TASK DETAILS:
Where the line with "s p .errResp" appears below, start writing out lines exactly, and finish with the line with "with the time", which is included; write out nothing else.

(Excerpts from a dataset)
__________
-- ==== Sys2Proof/Safety.lean ====
section
/-! DEFINITION. The terms that statements use: what a safe run is, the canonical form of memory, and what the end of a command
changes and leaves alone. -/

namespace Sys2Proof

open Sys2Proof.Machine

/-- A step goes on. -/
def GoesOn (s : State) : Prop := ∃ t, step s = .next t

/-- The states that n steps from s pass through are all ones from which a step goes on. -/
def SafeFor : Nat → State → Prop
  | 0, _ => True
  | n + 1, s => ∃ t, step s = .next t ∧ SafeFor n t

/-- The canonical form of memory. -/
def Canonical (s : State) : Prop := s.mem.wf

/-- The numbers of the commands in flight lie below the number that the next one takes. -/
def Numbered (s : State) : Prop := ∀ c ∈ s.cmds, c.id < s.nextId

/-- Command id, which stands in u, has ended in t with completion k. A host command keeps its place, ended, and takes its turn
in its completion queue; nothing else of the commands, completion queues, sequencers and power changes (R398). A playbook
entry frees its place, and no other sequencer changes (R228). -/
def Ends (u t : State) (id : Nat) (k : Compl) : Prop :=
  match u.cmd? id with
  | none => False
  | some c =>
    match c.src with
    | .host _ =>
      t.cmds = u.cmds.map (fun (x : Cmd) =>
        if x.id == id then { x with st := .done { k with cycles := u.cycles.toNat }, stage := .go } else x)
      ∧ t.cqs = vmod u.cqs c.cq (fun q => { q with done := q.done ++ [id] })
      ∧ t.seqs = u.seqs ∧ t.power = u.power
    | .seq n _ _ _ => t.cmd? id = none ∧ ∀ m, m ≠ n → t.seq m = u.seq m

/-- Two states of a core that differ at most in who holds its partitions, threads and feeder slots, in what lies in those
places, in the class that it last reported, and in that a bench core became active (R504). -/
def SameCore (x y : Core) : Prop :=
  { y with mode := x.mode, said := x.said, parts := x.parts, threads := x.threads, feeds := x.feeds } = x
  ∧ (y.mode = x.mode ∨ (x.mode = .bench ∧ y.mode = .active))

/-- Two states of a cluster that differ at most in what its cores run. -/
structure SameCluster (a b : Cluster) : Prop where
  words : { b with cores := a.cores } = a
  cores : ∀ i, SameCore (vget a.cores i {}) (vget b.cores i {})

/-- What the end of command id leaves alone: everything but commands, completion queues, sequencers, the votes of a playbook
that ends, slots, core scratch, what its cores ran of it, and what the fabric, the link and the save engine hold for it. -/
structure Kept (id : Nat) (u t : State) : Prop where
  pending : t.pending = u.pending
  free : u.free ≤ t.free
  mem : t.mem = u.mem
  contexts : t.contexts = u.contexts
  clusters : ∀ n, SameCluster (u.cluster n) (t.cluster n)
  cores : ∀ n i, (vget (u.cluster n).cores i {}).runs id = false → (vget (u.cluster n).cores i {}).mode ≠ .bench →
    vget (t.cluster n).cores i {} = vget (u.cluster n).cores i {}
  tiles : t.tiles = u.tiles
  sqs : t.sqs = u.sqs
  nextId : t.nextId = u.nextId
  turn : t.turn = u.turn
  drafts : t.drafts = u.drafts
  keeper : t.keeper = u.keeper
  scout : t.scout = u.scout
  ctrs : t.ctrs = u.ctrs
  memside : t.memside = u.memside
  referee : t.referee = u.referee
  errors : t.errors = u.errors
  cfgLate : t.cfgLate = u.cfgLate
  rngSeed : t.rngSeed = u.rngSeed
  cycles : t.cycles = u.cycles
  wall : t.wall = u.wall
  hostTx : t.hostTx = u.hostTx
  fabTx : t.fabTx = u.fabTx
  smbTx : t.smbTx = u.smbTx
  fabric : { t.fabric with queued := [], colls := [], remotes := [], backlog := [] }
    = { u.fabric with queued := [], colls := [], remotes := [], backlog := [] }
  liust : { t.liust with data := [] } = { u.liust with data := [] }
  save : { t.save with active := none, unsent := [], holder := none } = { u.save with active := none, unsent := [], holder := none }
  power : { t.power with domains := [] } = { u.power with domains := [] }

/-- From u the command id ends with completion k, its slots stay as they are unless it failed after it started (R94), and
nothing else changes. -/
def Completes (u t : State) (id : Nat) (k : Compl) : Prop :=
  Ends u t id k ∧ Kept id u t ∧ (Status.isFlt k.status = false → t.slots = u.slots)

/-- From s to t nothing but sequencer n changes. -/
def OnlySequencer (n : Nat) (s t : State) : Prop := t = { s with seqs := t.seqs } ∧ ∀ m, m ≠ n → t.seq m = s.seq m

/-- This module is a member of a group whose every other member is absent (R318). -/
def AloneIn (s : State) (g : Group) : Prop :=
  let me := rankIn g.members s.moduleId
  me < g.members.length ∧ ∀ r < g.members.length, (s.absentRanks g).contains r = (r != me)

/-- A control entry of sequencer n can be issued: it has no dependencies to wait for, or it has a place in flight (R233). -/
def CanIssue (n : Nat) (s : State) : Prop :=
  s.nextDeps (s.seq n) = [] ∨ (s.seqWantsPlace n = true ∧ s.hasTurn (64 + n) = true)

/-- What the issue of a control entry of sequencer n changes beside the entry's own effect: nothing but the sequencer where the
entry has no dependencies to wait for, and else one more command in flight, which waits for them. -/
def Issued (n : Nat) (s t : State) : Prop :=
  (s.nextDeps (s.seq n) = [] → OnlySequencer n s t)
  ∧ (s.nextDeps (s.seq n) ≠ [] → ∃ c, t = { s with seqs := t.seqs, cmds := s.cmds ++ [c], nextId := s.nextId + 1, turn := 64 + n }
    ∧ c.id = s.nextId ∧ c.src = .seq n (s.seq n).entry (s.seq n).step (s.seq n).phase ∧ c.st = .waiting
    ∧ c.packet = s.packetAt ((s.seq n).image + (s.seq n).offset) ∧ ∀ m, m ≠ n → t.seq m = s.seq m)

/-- A packet of type t arrives that this module takes: for it, within its lifetime, whole, and of the length its type asks for
(R292, R296, R297). -/
def Arrives (s : State) (p : Packet) (t : PktType) : Prop :=
  p.type = t ∧ p.hdr.dst = s.moduleId ∧ s.fabOn = true ∧ p.hdr.age < s.lifetime ∧ p.bad = false ∧ lenOk p = true

/-- The domains of the n bytes at an address and of the way to them, over some dies. -/
def domainsAt (s : State) (a n : Nat) (dies : List Nat := []) : List Nat := dedup ((rangePages a n).flatMap (s.memDomains dies))

/-- The state after an access to the n bytes at an address has woken the domains on its way (R476); nothing but their states
differs. -/
def woken (s : State) (a n : Nat) (dies : List Nat := []) : State := s.touchAll (domainsAt s a n dies)

/-- No domain on the way of an access failed to wake, nor one that carries it (R481). -/
def Reached (s : State) (a n : Nat) (dies : List Nat := []) : Prop :=
  ∀ c ∈ domainsAt s a n dies, (woken s a n dies).reaches c = true

/-- Sequencer n has gone on to the entry after the one that it stood at. -/
def WentOn (n : Nat) (s t : State) : Prop :=
  (t.seq n).entry = (s.seq n).entry + 1
  ∧ (t.seq n).offset = (s.seq n).offset + entrySize (s.plenAt ((s.seq n).image + (s.seq n).offset))

end Sys2Proof
end

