/-- What ends FAB_PUT and FAB_GET: the last WR_ACK completes the command with OK, while no write waits for a retry, and else
leaves it until none does (R398); an ERR_RESP ends it with FLT_REMOTE, a timeout
with FLT_REMOTE_TIMEOUT, counted in FAB_TIMEOUT; a RD_RESP that has landed is awaited no more, and changes memory only where
its blocks lie. -/
def Obligations.ResponsesEndRemoteCommands : Prop :=
  ∀ (s : State) (p : Packet) (r : Remote) (c : Cmd), s.cmd? r.id = some c → c.opcode ≠ 0x802 → s.fabric.backlog = [] →
    let tags := (s.fabric.remotes.filter (fun x => x.id == r.id)).map (fun x => x.tag)
    (Arrives s p .wrAck → s.remote? p = some r → r.write = true → s.memside.held ≠ [] →
      exec (.remoteWrAck p) s = .next (s.dropRemote r.tag))
    ∧ (Arrives s p .wrAck → s.remote? p = some r → r.write = true → s.memside.held = [] →
        (∀ x ∈ s.fabric.remotes, x.id = r.id → x.tag = r.tag) →
      ∃ t, exec (.remoteWrAck p) s = .next t
        ∧ Completes (s.dropRemote r.tag) t r.id
            { status := 0x000, poison := c.part.poison, poisonIn := c.part.poisonIn, poisonOut := c.part.poisonOut })
    ∧ (Arrives s p .errResp → s.remote? p = some r →
      ∃ t, exec (.errResp p) s = .next t
        ∧ Completes (s.dropQueued tags) t r.id
            { status := 0x206, poisonIn := c.part.poisonIn, poisonOut := c.part.poisonOut })
    ∧ (s.fabric.remotes.find? (fun x => x.tag == r.tag) = some r →
      ∃ t, exec (.fabRemoteTimeout r.tag) s = .next t
        ∧ Completes ((s.bump .fabTimeout).dropQueued tags) t r.id
            { status := 0x207, poisonIn := c.part.poisonIn, poisonOut := c.part.poisonOut })
    ∧ (Arrives s p .rdResp → s.remote? p = some r → r.write = false → (c.op? 0).isSome = true →
      ∃ t, exec (.remoteRdResp p) s = .next t ∧ (∀ x ∈ t.fabric.remotes, x.tag ≠ r.tag)
        ∧ ∀ a, a < r.addr ∨ r.addr + 64 * ((p.payload.length + 63) / 64) ≤ a → t.mem.byte a = s.mem.byte a)

/-- PACKET_FORWARD of a packet that comes in on a port that is up: one for another module leaves on the port that its route names,
with the time spent here added to its age, and one that was cut short passes on with its BAD mark; one without a valid entry is
discarded and counted; one that has no port or no way to it now waits. One past its lifetime, one of a type that is not defined,
and one of a wrong length is discarded and counted. A module that was refused forwards nothing. That the cut-short end is an
operand of the row, which of the ports of a set a fixed path takes, and that a port that is down brings nothing in, is the model's
(R292, R296, R297, R311 to R313; log entries 7 and 20). -/
def Obligations.PacketsAreForwardedByTheirRoute : Prop :=
  ∀ (s : State) (inPort micros : Nat) (p : Packet) (credits : List Nat), s.fabOn = true →
    ((s.port inPort).state ≠ .up → exec (.packetForward inPort p micros credits) s = .next s)
    ∧ ((s.port inPort).state = .up →
      (s.lifetime ≤ p.hdr.age → (p.hdr.dst ≠ s.moduleId ∨ typeKnown p.type = false) →
        exec (.packetForward inPort p micros credits) s = .next (s.bump .fabDiscardAge))
      ∧ (p.hdr.age < s.lifetime →
        (typeKnown p.type = false → exec (.packetForward inPort p micros credits) s = .next (s.bump .fabDiscardBad))
        ∧ (typeKnown p.type = true → p.hdr.dst ≠ s.moduleId →
          (p.bad = false → lenOk p = false → exec (.packetForward inPort p micros credits) s = .next (s.bump .fabDiscardBad))
          ∧ ((p.bad = true ∨ lenOk p = true) →
            (s.fabric.state = .refused → exec (.packetForward inPort p micros credits) s = .next s)
            ∧ (s.fabric.state ≠ .refused →
              let q : Packet := { p with hdr := { p.hdr with age := min (p.hdr.age + micros + 1) 65535 } }
              (∀ n, s.route q (some inPort) credits = .port n →
                ∃ t, exec (.packetForward inPort p micros credits) s = .next t
                  ∧ t = s.sendFab (.packet n { q with hdr := { q.hdr with down := p.hdr.down || !s.leadsUp n } }))
              ∧ (s.route q (some inPort) credits = .none →
                exec (.packetForward inPort p micros credits) s = .next (s.bump .fabDiscardRoute))
              ∧ (s.route q (some inPort) credits = .wait →
                exec (.packetForward inPort p micros credits) s = .next { s with fabric := { s.fabric with
                  queued := s.fabric.queued ++ [{ packet := q, inPort := some inPort, since := s.wall }] } }))))))

/-- FAB_PUT and FAB_GET of a tensor of one piece, to another module: one request is sent and awaited. To a module that the
roster declares absent the command ends with FLT_MEMBER_LOST, and one of an empty tensor completes at once; memory stays. The
ID of this module makes the command a local copy (R199): with no POISON_LIMIT it completes with OK, and memory outside the
destination's blocks stays. Those that complete do so while no read is under retry (R202, R398). -/
def Obligations.PutAndGetSendTheirRequests : Prop :=
  ∀ (s : State) (id op : Nat) (c : Cmd) (o r : Operand), (op = 0x520 ∨ op = 0x521) → s.running? id op = some c →
    c.stage = .go → c.op? 0 = some o → c.op? 8 = some r →
    let i : Instr := if op = 0x520 then .fabPut id else .fabGet id
    let dst := if op = 0x520 then r else o
    (c.remoteId ≠ s.moduleId → s.declaredAbsent c.remoteId = true → ∃ t, exec i s = .next t ∧ Completes s t id { status := 0x209 })
    ∧ (c.remoteId = s.moduleId → c.poisonLimit = 0xFFFF → s.memside.held = [] → s.memside.pendingUe = [] →
        (∀ x ∈ s.fabric.remotes, x.id ≠ id) → (∀ b ∈ s.fabric.backlog, b.1 ≠ id) →
      ∃ t u k, exec i s = .next t ∧ Completes u t id k ∧ k.status = 0x000
        ∧ ∀ a, (∀ p ∈ o.d.pieces, let b := dst.d.base + dst.d.rowOff p.1 + 64 * p.2.1
            a < b ∨ b + 64 * p.2.2 ≤ a) → t.mem.byte a = s.mem.byte a)
    ∧ (c.remoteId ≠ s.moduleId → s.declaredAbsent c.remoteId = false → s.fabric.backlog = [] →
      (o.d.pieces = [] → (∀ x ∈ s.fabric.remotes, x.id ≠ id) → s.memside.held = [] →
        ∃ t u k, exec i s = .next t ∧ Completes u t id k ∧ k.status = 0x000 ∧ t.mem = s.mem)
      ∧ (∀ row blk n, o.d.pieces = [(row, blk, n)] → s.fabric.remotes.length < 65536 → c.grad = false →
        ∃ t tag, exec i s = .next t ∧ t.mem = s.mem
          ∧ t.fabric.remotes = s.fabric.remotes
              ++ [Remote.mk tag id c.remoteId (o.d.base + o.d.rowOff row + 64 * blk) (64 * n) (op == 0x520) blk]
          ∧ ∃ d, t.cmd? id = some d ∧ d.stage = .begun ∧ d.st = .running))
__________
TASK RESPONSE:
    ∧ (Arrives s p .errResp → s.remote? p = some r →
      ∃ t, exec (.errResp p) s = .next t
        ∧ Completes (s.dropQueued tags) t r.id
            { status := 0x206, poisonIn := c.part.poisonIn, poisonOut := c.part.poisonOut })
    ∧ (s.fabric.remotes.find? (fun x => x.tag == r.tag) = some r →
      ∃ t, exec (.fabRemoteTimeout r.tag) s = .next t
        ∧ Completes ((s.bump .fabTimeout).dropQueued tags) t r.id
            { status := 0x207, poisonIn := c.part.poisonIn, poisonOut := c.part.poisonOut })
    ∧ (Arrives s p .rdResp → s.remote? p = some r → r.write = false → (c.op? 0).isSome = true →
      ∃ t, exec (.remoteRdResp p) s = .next t ∧ (∀ x ∈ t.fabric.remotes, x.tag ≠ r.tag)
        ∧ ∀ a, a < r.addr ∨ r.addr + 64 * ((p.payload.length + 63) / 64) ≤ a → t.mem.byte a = s.mem.byte a)

/-- PACKET_FORWARD of a packet that comes in on a port that is up: one for another module leaves on the port that its route names,
with the time spent here added to its age, and one that was cut short passes on with its BAD mark; one without a valid entry is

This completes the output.